Because we're interested in computing the kth subset of some set S, it would be really great if we could find some way of computing that subset by just looking at the properties of the number k. As a starting point, it seems like a good idea to look at the binary representation of k, since there are 2^{n} subsets of a set S and 2^{n} binary numbers that have exactly n bits. One idea we might try would be to use the bits of the binary representation as indicators for what elements to pick out of the set. For example, when looking at subsets of abcd, we could have the most significant bit control whether a is in the set, the second-most significant bit control whether b is in the set, etc. If we use this approach, then we would generate the subsets in this order:

This doesn't seem very promising - the elements here are almost completely out of order. However, suppose that we change our encoding scheme so that we treat the bits of the number *in reverse*. That is, we'll use 0 to encode that we *should* choose the given number and 1 to encode that we should *not* choose the number. That is, the number 1001 would be the set bc, not the set ad. If we do this, then we get this table, which is still out of order but looks a bit closer to what it should:

If you'll notice, these elements are still not in lexicographic order, but there's still some semblance of order here. For example, all sets containing `a` precede all sets that don't contain `a`, and within the sets starting with `a`, the sets containing b precede those without b, etc. This may not be perfect, but perhaps we can massage it into lexicographic order by making some local changes to the ordering.

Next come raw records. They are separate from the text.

/-- Spill: a full slot that cannot be issued moves to the lowest free place of the spill region; the lines of the spill head are read from
there when no staged slot can go first; a stream leaves spill once nothing is spilled and staging has fallen below SPILL_ON (R128, R129).
A stripe or line that has waited PAD_TIMEOUT µs is padded to its end; run-ahead maps the next unit on the channel, pair or group that
the stream's turn gives; the tail moves past an acknowledged slot whose unit a durable record locates (R131, R136, R137). -/
def Obligations.SpillPadAndTail : Prop :=
 (∀ (s : State) (k5 : BitVec 5) (x : Slot),
    let k := k5.toNat
    let head := (s.m.str k).slots.find? fun y => y.spill.isNone && !y.issued
    (s.m.fabricUp = true → s.m.flag STREAM.STAT_SPILLING k = true → head = some x → s.m.issuable k x = false →
      s.m.slotFull k x = true → s.m.spillBlocked k = false → s.m.ringBlocked k = false →
      s.m.undurable + s.m.dirtyBytes ≤ s.m.get POWER.HOLDUP_BYTES → ∀ place, s.m.spillFree (s.m.slotLines k) = some place →
      CompletesWith (.spillSlotMove k5) s (fun t =>
        t.get STREAM.CNT_SPILL_BYTES k = countUp (s.m.get STREAM.CNT_SPILL_BYTES k) (256 * s.m.slotLines k) % 2 ^ 64 ∧
          ∃ y ∈ (t.str k).slots, y.no = x.no ∧ y.spill = some place)) ∧
    (s.m.fabricUp = true → (∀ y, head = some y → s.m.issuable k y = false) →
      ((s.m.spilled k).find? fun y => !y.issued && y.reading = 0) = some x → s.m.issuable k x = true →
      CompletesWith (.spillDrain k5) s (fun t => t.serial = s.m.serial + s.m.slotLines k ∧
        t.get STREAM.CNT_STRIPES k = s.m.get STREAM.CNT_STRIPES k ∧
          ∃ y ∈ (t.str k).slots, y.no = x.no ∧ y.reading = s.m.slotLines k ∧ y.issued = false)) ∧
    (s.m.flag STREAM.STAT_SPILLING k = true → s.m.spilled k = [] →
      256 * s.m.stgFill k < s.m.get STREAM.SPILL_ON k * s.m.stgCap k →
      Completes (.spillExit k5) s (((s.m.put STREAM.STAT_SPILLING k 0).event .stream k STREAM.EV_SPILL_EXIT).showStr k))) ∧
 (∀ (s : State) (k5 : BitVec 5) (x : Slot),
    let k := k5.toNat
    let o := s.m.get STREAM.NEXT_OFFSET k
    let span := s.m.span k
    let ub := unitBytes (s.m.strProt k)
    let wants := (o + ub - 1) / ub + s.m.get STREAM.RUNAHEAD k
    (s.m.fabricUp = true → s.m.get STREAM.STAT_STATE k = 1 → s.m.pingpong k = false → s.m.get STREAM.PAD_TIMEOUT k ≠ 0 →
      ((s.m.str k).slots.find? fun y => y.staged && !s.m.slotFull k y) = some x →
      x.since + 19200 * s.m.get STREAM.PAD_TIMEOUT k ≤ s.m.now → o % span ≠ 0 →
      CompletesWith (.padTimeout k5) s (fun t => t.get STREAM.NEXT_OFFSET k = (o + (span - o % span)) % 2 ^ 64 ∧
        t.get STREAM.CNT_PAD_BYTES k = countUp (s.m.get STREAM.CNT_PAD_BYTES k) (span - o % span) % 2 ^ 64)) ∧
    (s.m.fabricUp = true → s.m.get STREAM.STAT_STATE k = 1 → (s.m.str k).mapped < min (s.m.strUnits k) wants →
      s.m.ent (s.m.strUnit k (s.m.str k).mapped) = 0 → s.m.deltaFull = false →
      (∀ c sg, s.m.strPlace k (s.m.str k).mapped = some (c, sg) → CompletesWith (.runaheadMap k5) s (fun t =>
        (t.str k).mapped = (s.m.str k).mapped + 1 ∧ (t.str k).took = (s.m.str k).took ++ [(s.m.str k).mapped] ∧
          t.map.ents.get (s.m.strUnit k (s.m.str k).mapped) = eMake (protKind (s.m.strProt k)) c sg true)) ∧
      (s.m.strPlace k (s.m.str k).mapped = none → Completes (.runaheadMap k5) s
        ((s.m.event .stream k STREAM.EV_WOODSHED_LOW).showStr k))) ∧
    let m := s.m.kilnOffer
    let e := (x.no + 1) * m.span k
    ∀ rest, (m.str k).slots = x :: rest → m.strActive k = true → x.done = true → x.no * m.span k ≤ m.get STREAM.TAIL k →
      m.located (m.unitOf (m.slotLine k x.no 0)).1 = true → CompletesWith (.tailAdvance k5) s (fun t =>
        (t.str k).slots = rest ∧
          t.get STREAM.TAIL k = (if m.get STREAM.STAT_STATE k = 2 then min e (m.get STREAM.END_OFFSET k) else e) % 2 ^ 64))

/-- A change of a namespace takes hold at its broadcast: a created one exists with the attributes that its command gives, a deleted one no
longer exists, a resized one has its new size, and EPOCH moves on when its content is removed (R174 to R178, R201, R202). -/
def Obligations.NamespaceChangeTakesHold : Prop :=
  ∀ (s : State) (c : Cmd),
    (s.m.post.cmds.find? fun x => x.stage = 1 && (x.op = 1 || x.op = 2 || x.op = 4 || x.op = 5)) = some c →
    s.m.mapUp = true → s.m.deltaFull = false → s.m.epochWaits c.ns = false →
    let k := c.ns
    let next := (s.m.epoch k + 1) % 2 ^ 32
    (c.op = 1 → CompletesWith .nsBroadcast s (fun t =>
      (t.nsDesc k).exists_ = true ∧ (t.nsDesc k).size = c.size ∧ (t.nsDesc k).prot = c.prot ∧
        (t.nsDesc k).readPorts = bits c.p2.toNat 0 16 ∧ (t.nsDesc k).writePorts = bits c.p2.toNat 16 16 ∧ t.nsHome k = c.home ∧
        t.epoch k = next ∧ ∃ x ∈ t.post.cmds, x.id = c.id ∧ x.stage = 2 ∧ x.committed = true)) ∧
    (c.op = 2 → CompletesWith .nsBroadcast s (fun t => (t.nsDesc k).exists_ = false ∧ t.epoch k = next)) ∧
    (c.op = 4 → s.m.growWaits c = false → CompletesWith .nsBroadcast s (fun t =>
      (t.nsDesc k).size = c.size ∧ (t.nsDesc k).readPorts = bits c.p2.toNat 0 16 ∧ t.epoch k = s.m.epoch k)) ∧
    (c.op = 5 → bitAt c.p0.toNat 8 = false → CompletesWith .nsBroadcast s (fun t =>
      t.epoch k = next ∧ (t.nsDesc k).exists_ = (s.m.nsDesc k).exists_))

One thing to notice is that the empty set is completely out of position - it's at the very end, when it should be at the very beginning. What if we were to move it to the beginning by *cyclically shifting* all of the elements forward a step? That is, we'll move every element forward a step, moving the very last element to the front. If we do this to this ordering, we get the following:

In this image and in the images that follow, I'll use a large square brace around a group of elements to indicate that those elements should be cyclically-shifted forward one step. In this picture, since everything was cyclically-shifted one step forward, there's a square brace enclosing the entire sequence.

If you look at this new sequence, you'll notice that there are some other spots where elements seem to be in the wrong order. For example, the singleton set `a` is the very last set containing an `a`, though it should come lexicographically first. The same is true for `b` and `c`. Perhaps we should cyclically shift those elements up as well! If we do this, we'll get the following:

There are a few things to notice in this diagram. First, note that the cyclic shifts are applied left-to-right, meaning that in this case we cyclically shift the sets starting with `a`, then the sets starting with `b`, etc. before we then shift all the elements. Also, note that I've marked that `d` should be shifted with itself. This is mostly for completeness - a cyclic shift over a single element is a no-op since the only element just wraps back around to where it started.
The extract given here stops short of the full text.